Но каким бы человеком ни был Парогонов, лезть с ним Федору в драку неизвестно из-за чего— Алена, когда Всеволод Александрович на другой день спросил ее об этом, только и сказала: «Правильно сделал»,— не следовало. Здесь были видны его несдержанность, своевольный характер. Сердце сжималось при мысли, что дочь может связать свою судьбу с таким человеком.

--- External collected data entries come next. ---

-- ==== Sys2Proof/Laws/KeptIo.lean ====
section
/-!
SUPPORT. What every command but ALWAYS_ON_POWER_LOST keeps (`Kept`), operation by operation: the Ingest, the NVM commands, flows, the Nib cores, the engines and evidence.
-/

namespace Sys2Proof.Machine

/-! ### Sys2Proof/Machine/Ingest.lean -/

theorem showFlows_kept (s : State) : Kept s (showFlows s) := by
  unfold showFlows
  extract_lets v1
  have h2 : Kept s v1 := by
    unfold v1
    refine Kept.trans ?_ (setF_kept ..)
    exact setF_kept ..
  clear_value v1
  refine Kept.foldl (fun a x => ?_) ?_
  · exact setF_kept ..
  · assumption

theorem bindRec_kept (fid x action) (s : State) : Kept s (bindRec fid x action s) := by
  unfold bindRec
  exact addRec_kept ..

theorem setFlow_kept (fid x) (s : State) : Kept s (setFlow fid x s) := by
  unfold setFlow
  exact Kept.upd rfl rfl rfl rfl rfl rfl

theorem updFlow_kept (fid g) (s : State) : Kept s (updFlow fid g s) := by
  unfold updFlow
  exact Kept.upd rfl rfl rfl rfl rfl rfl

theorem writeFlowEntry_kept (fid x) (s : State) : Kept s (writeFlowEntry fid x s) := by
  unfold writeFlowEntry
  extract_lets v1
  exact sieveWrite_kept ..

theorem appendBlocks_kept (nsid data) (s : State) : Kept s (appendBlocks nsid data s) := by
  unfold appendBlocks
  split
  · exact Kept.refl _
  · refine Kept.ite (fun _ => ?_) (fun _ => ?_)
    · exact Kept.refl _
    · refine Kept.trans ?_ (applyWrite_kept ..)
      exact updNs_kept ..

theorem layNs_kept (nsid) (s : State) : Kept s (layNs nsid s) := by
  unfold layNs
  split
  · exact Kept.refl _
  · extract_lets v1 v2 v3
    have h4 : Kept s v2.2 := by
      unfold v2
      refine Kept.foldl_snd (fun a x => ?_) ?_
      · unfold layFlow
        split
        · exact Kept.refl _
        · dsimp only
          refine Kept.trans ?_ (updFlow_kept ..)
          exact Kept.upd rfl rfl rfl rfl rfl rfl
      · dsimp only
        exact Kept.refl _
    clear_value v2
    refine Kept.ite (fun _ => ?_) (fun _ => ?_)
    · exact Kept.refl _
    · refine Kept.trans ?_ (notePeak_kept ..)
      refine Kept.trans ?_ (appendBlocks_kept ..)
      refine Kept.trans ?_ (updNs_kept ..)
      assumption

theorem layAll_kept (s : State) : Kept s (layAll s) := by
  unfold layAll
  refine Kept.ite (fun _ => ?_) (fun _ => ?_)
  · refine Kept.foldl (fun a x => ?_) ?_
    · exact layNs_kept ..
    · exact Kept.refl _
  · exact Kept.refl _

theorem flushTail_kept (nsid) (s : State) : Kept s (flushTail nsid s) := by
  unfold flushTail
  split
  · exact Kept.refl _
  · refine Kept.ite (fun _ => ?_) (fun _ => ?_)
    · exact Kept.refl _
    · refine Kept.trans ?_ (appendBlocks_kept ..)
      exact updNs_kept ..

theorem flushTails_kept (s : State) : Kept s (flushTails s) := by
  unfold flushTails
  refine Kept.foldl (fun a x => ?_) ?_
  · exact flushTail_kept ..
  · exact Kept.refl _

theorem updPort_kept (p g) (s : State) : Kept s (updPort p g s) := by
  unfold updPort
  exact Kept.upd rfl rfl rfl rfl rfl rfl

theorem refusePkt_kept (fid kind bytes q) (s : State) : Kept s (refusePkt fid kind bytes q s) := by
  unfold refusePkt
  exact updFlow_kept ..

theorem storeUnit_kept (fid r flags0 x) (s : State) : Kept s (storeUnit fid r flags0 x s) := by
  unfold storeUnit
  extract_lets v1 v2 v3 v4 v5 v6 v7 v8 v9 v10 v11 v12 v13 v14 v15 v16
  have h17 : Kept s v15 := setFlow_kept ..
  clear_value v15
  refine Kept.ite (fun _ => ?_) (fun _ => ?_)
  · refine Kept.trans ?_ (Kept.upd rfl rfl rfl rfl rfl rfl)
    assumption
  · assumption

theorem takePkt_kept (fid x p noRoom) (s : State) : Kept s (takePkt fid x p noRoom s) := by
  unfold takePkt
  extract_lets v1 v2
  refine Kept.ite (fun _ => ?_) (fun _ => ?_)
  · exact refusePkt_kept ..
  · refine Kept.ite (fun _ => ?_) (fun _ => ?_)
    · exact refusePkt_kept ..
    · split
      · exact refusePkt_kept ..
      · refine Kept.ite (fun _ => ?_) (fun _ => ?_)
        · exact refusePkt_kept ..
        · refine Kept.ite (fun _ => ?_) (fun _ => ?_)
          · exact refusePkt_kept ..
          · extract_lets v3
            split
            · exact setFlow_kept ..
            · exact storeUnit_kept ..

theorem receiveFrame_kept (port frame fcsBad noRoom) (s : State) : Kept s (receiveFrame port frame fcsBad noRoom s) := by
  unfold receiveFrame
  extract_lets v1 v2 v3
  have h4 : Kept s v2 := updPort_kept ..
  clear_value v2
  refine Kept.ite (fun _ => ?_) (fun _ => ?_)
  · assumption
  · unfold v3
    split
    · refine Kept.trans ?_ (updPort_kept ..)
      assumption
    · unfold v1
      refine Kept.trans ?_ (updPort_kept ..)
      assumption
    · extract_lets v5 v6
      have h7 : Kept s v6 := by
        unfold v6
        refine Kept.ite (fun _ => ?_) (fun _ => ?_)
        · refine Kept.trans ?_ (incF_kept ..)
          assumption
        · refine Kept.trans ?_ (countLookup_kept ..)
          assumption
      clear_value v6
      split
      · unfold v1
        refine Kept.trans ?_ (updPort_kept ..)
        assumption
      · refine Kept.ite (fun _ => ?_) (fun _ => ?_)
        · unfold v1
          refine Kept.trans ?_ (updPort_kept ..)
          assumption
        · extract_lets v8
          refine Kept.trans ?_ (takePkt_kept ..)
          refine Kept.trans ?_ (setFlow_kept ..)
          assumption

theorem execFrameReceived_kept (frac port frame fcsBad noRoom levelKib) (s : State) :
    KeptO s (execFrameReceived frac port frame fcsBad noRoom levelKib s) := by
  unfold execFrameReceived
  extract_lets v1 v2 v3
  have h4 : Kept s v1 := atFrac_kept ..
  clear_value v1
  have h5 : Kept s v3 := by
    unfold v3
    refine Kept.trans ?_ (setF_kept ..)
    assumption
  clear_value v3
  refine KeptO.next ?_
  refine Kept.ite (fun _ => ?_) (fun _ => ?_)
  · assumption
  · refine Kept.trans ?_ (receiveFrame_kept ..)
    refine Kept.trans ?_ (setPanic_kept ..)
    assumption

theorem execSilentTimeout_kept (frac flow) (s : State) : KeptO s (execSilentTimeout frac flow s) := by
  unfold execSilentTimeout
  extract_lets v1 v2
  have h3 : Kept s v1 := atFrac_kept ..
  clear_value v1
  refine KeptO.next ?_
  split
  · assumption
  · refine Kept.ite (fun _ => ?_) (fun _ => ?_)
    · assumption
    · refine Kept.trans ?_ (setFlow_kept ..)
      assumption

theorem latchSsrc_kept (fid x) (s : State) : Kept s (latchSsrc fid x s) := by
  unfold latchSsrc
  split
  · exact Kept.refl _
  · extract_lets v1
    refine Kept.trans ?_ (writeFlowEntry_kept ..)
    exact setFlow_kept ..

theorem ingestBoundary_kept (ended wr) (s : State) : Kept s (ingestBoundary ended wr s) := by
  unfold ingestBoundary
  extract_lets v1 v2 v3 v4 v5 v6 v7 v8
  have h9 : Kept s v2 := Kept.upd rfl rfl rfl rfl rfl rfl
  clear_value v2
  have h10 : Kept s v4 := by
    unfold v4
    refine Kept.foldl (fun a x => ?_) ?_
    · exact addRecAt_kept ..
    · assumption
  clear_value v4
  have h11 : Kept s v6 := by
    unfold v6
    refine Kept.foldl (fun a x => ?_) ?_
    · exact latchSsrc_kept ..
    · assumption
  clear_value v6
  refine Kept.trans ?_ (Kept.upd rfl rfl rfl rfl rfl rfl)
  assumption

theorem noteSummary_kept (f v) (s : State) : Kept s (noteSummary f v s) := by
  unfold noteSummary
  extract_lets v1
  refine Kept.ite (fun _ => ?_) (fun _ => ?_)
  · exact noteCompletion_kept ..
  · refine Kept.ite (fun _ => ?_) (fun _ => ?_)
    · exact updVec_kept ..
    · refine Kept.trans ?_ (signal_kept ..)
      exact updVec_kept ..

theorem writeSlots_kept (f : Nat) (cs : List Bytes) (s : State) : Kept s (writeSlots f cs s) := by
  induction cs generalizing s with
  | nil => exact Kept.refl s
  | cons k t ih =>
    unfold writeSlots
    split
    · exact Kept.refl _
    · extract_lets v1 v2
      have h3 : Kept s v1 := emit_kept ..
      clear_value v1
      refine Kept.trans ?_ (ih _)
      refine Kept.trans ?_ (updFn_kept ..)
      assumption

theorem postSummary_kept (cons p) (s : State) : Kept s (postSummary cons p s) := by
  unfold postSummary
  split
  · exact Kept.refl _
  · extract_lets v1 v2 v3 v4 v5
    refine Kept.ite (fun _ => ?_) (fun _ => ?_)
    · unfold v1
      exact updFn_kept ..
    · refine Kept.ite (fun _ => ?_) (fun _ => ?_)
      · unfold v1
        exact updFn_kept ..
      · refine Kept.trans ?_ (noteSummary_kept ..)
        refine Kept.trans ?_ (writeSlots_kept ..)
        exact updFn_kept ..

theorem execSummaryPost_kept (cons) (s : State) : KeptO s (execSummaryPost cons s) := by
  unfold execSummaryPost
  refine KeptO.next ?_
  refine Kept.foldl (fun a x => ?_) ?_
  · exact postSummary_kept ..
  · exact Kept.upd rfl rfl rfl rfl rfl rfl

theorem execVectorSignal_kept (fn vec) (s : State) : KeptO s (execVectorSignal fn vec s) := by
  unfold execVectorSignal
  extract_lets v1 v2
  refine KeptO.next ?_
  refine Kept.ite (fun _ => ?_) (fun _ => ?_)
  · exact Kept.refl _
  · refine Kept.ite (fun _ => ?_) (fun _ => ?_)
    · refine Kept.ite (fun _ => ?_) (fun _ => ?_)
      · exact Kept.refl _
      · refine Kept.trans ?_ (signal_kept ..)
        exact updVec_kept ..
    · refine Kept.trans ?_ (signal_kept ..)
      exact updVec_kept ..

/-! ### Sys2Proof/Machine/Nvm.lean -/

theorem done_kept (q st dw0 dw1) (s : State) : Kept s (done q st dw0 dw1 s) := by
  unfold done
  exact complete_kept ..

theorem takeDeferred_kept (q) (s : State) : Kept s (takeDeferred q s) := by
  unfold takeDeferred
  exact updFn_kept ..

theorem showHazards_kept (s : State) : Kept s (showHazards s) := by
  unfold showHazards
  exact setF_kept ..

theorem markWrite_kept (nsid) (s : State) : Kept s (markWrite nsid s) := by
  unfold markWrite
  exact Kept.upd rfl rfl rfl rfl rfl rfl

theorem zeroUnit_kept (nsid x lba n w) (s : State) (u) : Kept s (zeroUnit nsid x lba n w s u) := by
  unfold zeroUnit
  extract_lets v1 v2
  refine Kept.ite (fun _ => ?_) (fun _ => ?_)
  · exact updNs_kept ..
  · exact writeUnit_kept ..

theorem applyZeroes_kept (nsid lba n w) (s : State) : Kept s (applyZeroes nsid lba n w s) := by
  unfold applyZeroes
  split
  · exact Kept.refl _
  · extract_lets v1 v2
    have h3 : Kept s v2 := by
      unfold v2
      refine Kept.foldl (fun a x => ?_) ?_
      · exact zeroUnit_kept ..
      · exact bumpSeq_kept ..
    clear_value v2
    refine Kept.trans ?_ (notePeak_kept ..)
    refine Kept.trans ?_ (place_kept ..)
    refine Kept.trans ?_ (journalAdd_kept ..)
    refine Kept.trans ?_ (updNs_kept ..)
    assumption

theorem applyDealloc_kept (nsid ranges) (s : State) : Kept s (applyDealloc nsid ranges s) := by
  unfold applyDealloc
  split
  · exact Kept.refl _
  · extract_lets v1 v2 v3 v4
    have h5 : Kept s v1 := bumpSeq_kept ..
    clear_value v1
    refine Kept.trans ?_ (Kept.upd rfl rfl rfl rfl rfl rfl)
    assumption

theorem applyAppend_kept (c nblk lastBytes data) (s : State) : Kept s (applyAppend c nblk lastBytes data s) := by
  unfold applyAppend
  split
  · exact Kept.refl _
  · extract_lets v1 v2 v3 v4 v5
    have h6 : Kept s v4 := absorb_kept ..
    clear_value v4
    have h7 : Kept s v5 := by
      unfold v5
      refine Kept.trans ?_ (applyWrite_kept ..)
      refine Kept.trans ?_ (updNs_kept ..)
      assumption
    clear_value v5
    refine Kept.trans ?_ (markWrite_kept ..)
    assumption

theorem startReads_kept (c x wants kind) (s : State) : Kept s (startReads c x wants kind s) := by
  unfold startReads
  extract_lets v1 v2 v3 v4
  have h5 : Kept s v2 := updCmd_kept ..
  clear_value v2
  have h6 : Kept s v4 := by
    unfold v4
    refine Kept.foldl (fun a x => ?_) ?_
    · exact queueOp_kept ..
    · assumption
  clear_value v4
  refine Kept.ite (fun _ => ?_) (fun _ => ?_)
  · refine Kept.trans ?_ (finishCmd_kept ..)
    assumption
  · refine Kept.trans ?_ (settleOps_kept ..)
    assumption

theorem schedule_kept (c x wants kind) (s : State) : Kept s (schedule c x wants kind s) := by
  unfold schedule
  extract_lets v1 v2
  refine Kept.ite (fun _ => ?_) (fun _ => ?_)
  · exact updCmd_kept ..
  · refine Kept.trans ?_ (startReads_kept ..)
    exact charge_kept ..

theorem resolveVerify_kept (c lba n chain) (s : State) : Kept s (resolveVerify c lba n chain s) := by
  unfold resolveVerify
  split
  · refine Kept.trans ?_ (complete_kept ..)
    exact dropCmd_kept ..
  · exact schedule_kept ..

theorem resolveRead_kept (c lba n kind) (s : State) : Kept s (resolveRead c lba n kind s) := by
  unfold resolveRead
  split
  · refine Kept.trans ?_ (complete_kept ..)
    exact dropCmd_kept ..
  · refine Kept.ite (fun _ => ?_) (fun _ => ?_)
    · refine Kept.trans ?_ (complete_kept ..)
      exact dropCmd_kept ..
    · refine Kept.ite (fun _ => ?_) (fun _ => ?_)
      · refine Kept.trans ?_ (complete_kept ..)
        exact dropCmd_kept ..
      · exact schedule_kept ..

theorem holdCmd_kept (c) (s : State) : Kept s (holdCmd c s) := by
  unfold holdCmd
  exact updCmd_kept ..

theorem startTransfer_kept (c bytes) (s : State) : Kept s (startTransfer c bytes s) := by
  unfold startTransfer
  refine Kept.ite (fun _ => ?_) (fun _ => ?_)
  · exact holdCmd_kept ..
  · refine Kept.trans ?_ (updCmd_kept ..)
    exact charge_kept ..

theorem startAppend_kept (c nblk lastBytes expected) (s : State) : Kept s (startAppend c nblk lastBytes expected s) := by
  unfold startAppend
  split
  · exact Kept.refl _
  · extract_lets v1
    refine Kept.ite (fun _ => ?_) (fun _ => ?_)
    · exact holdCmd_kept ..
    · refine Kept.ite (fun _ => ?_) (fun _ => ?_)
      · unfold v1
        refine Kept.trans ?_ (complete_kept ..)
        exact dropCmd_kept ..
      · refine Kept.ite (fun _ => ?_) (fun _ => ?_)
        · unfold v1
          refine Kept.trans ?_ (complete_kept ..)
          exact dropCmd_kept ..
        · refine Kept.ite (fun _ => ?_) (fun _ => ?_)
          · unfold v1
            refine Kept.trans ?_ (complete_kept ..)
            exact dropCmd_kept ..
          · refine Kept.trans ?_ (updCmd_kept ..)
            exact charge_kept ..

Правда, были непонятны и ее поступки. Какой смысл приводить в дом к матери, тем более на день рождения, Федора? Его Ирина наверняка и видеть не хотела. Ведь и Федора Алена поставила в неловкое положение, если ему вообще свойственно понимание этого... Да и должна была Алена знать, что будет Юрьевский. Пусть кокетство, игра, но ведь все до какого-то предела. А тут получилась неделикатность, которой он прежде за дочерью не замечал...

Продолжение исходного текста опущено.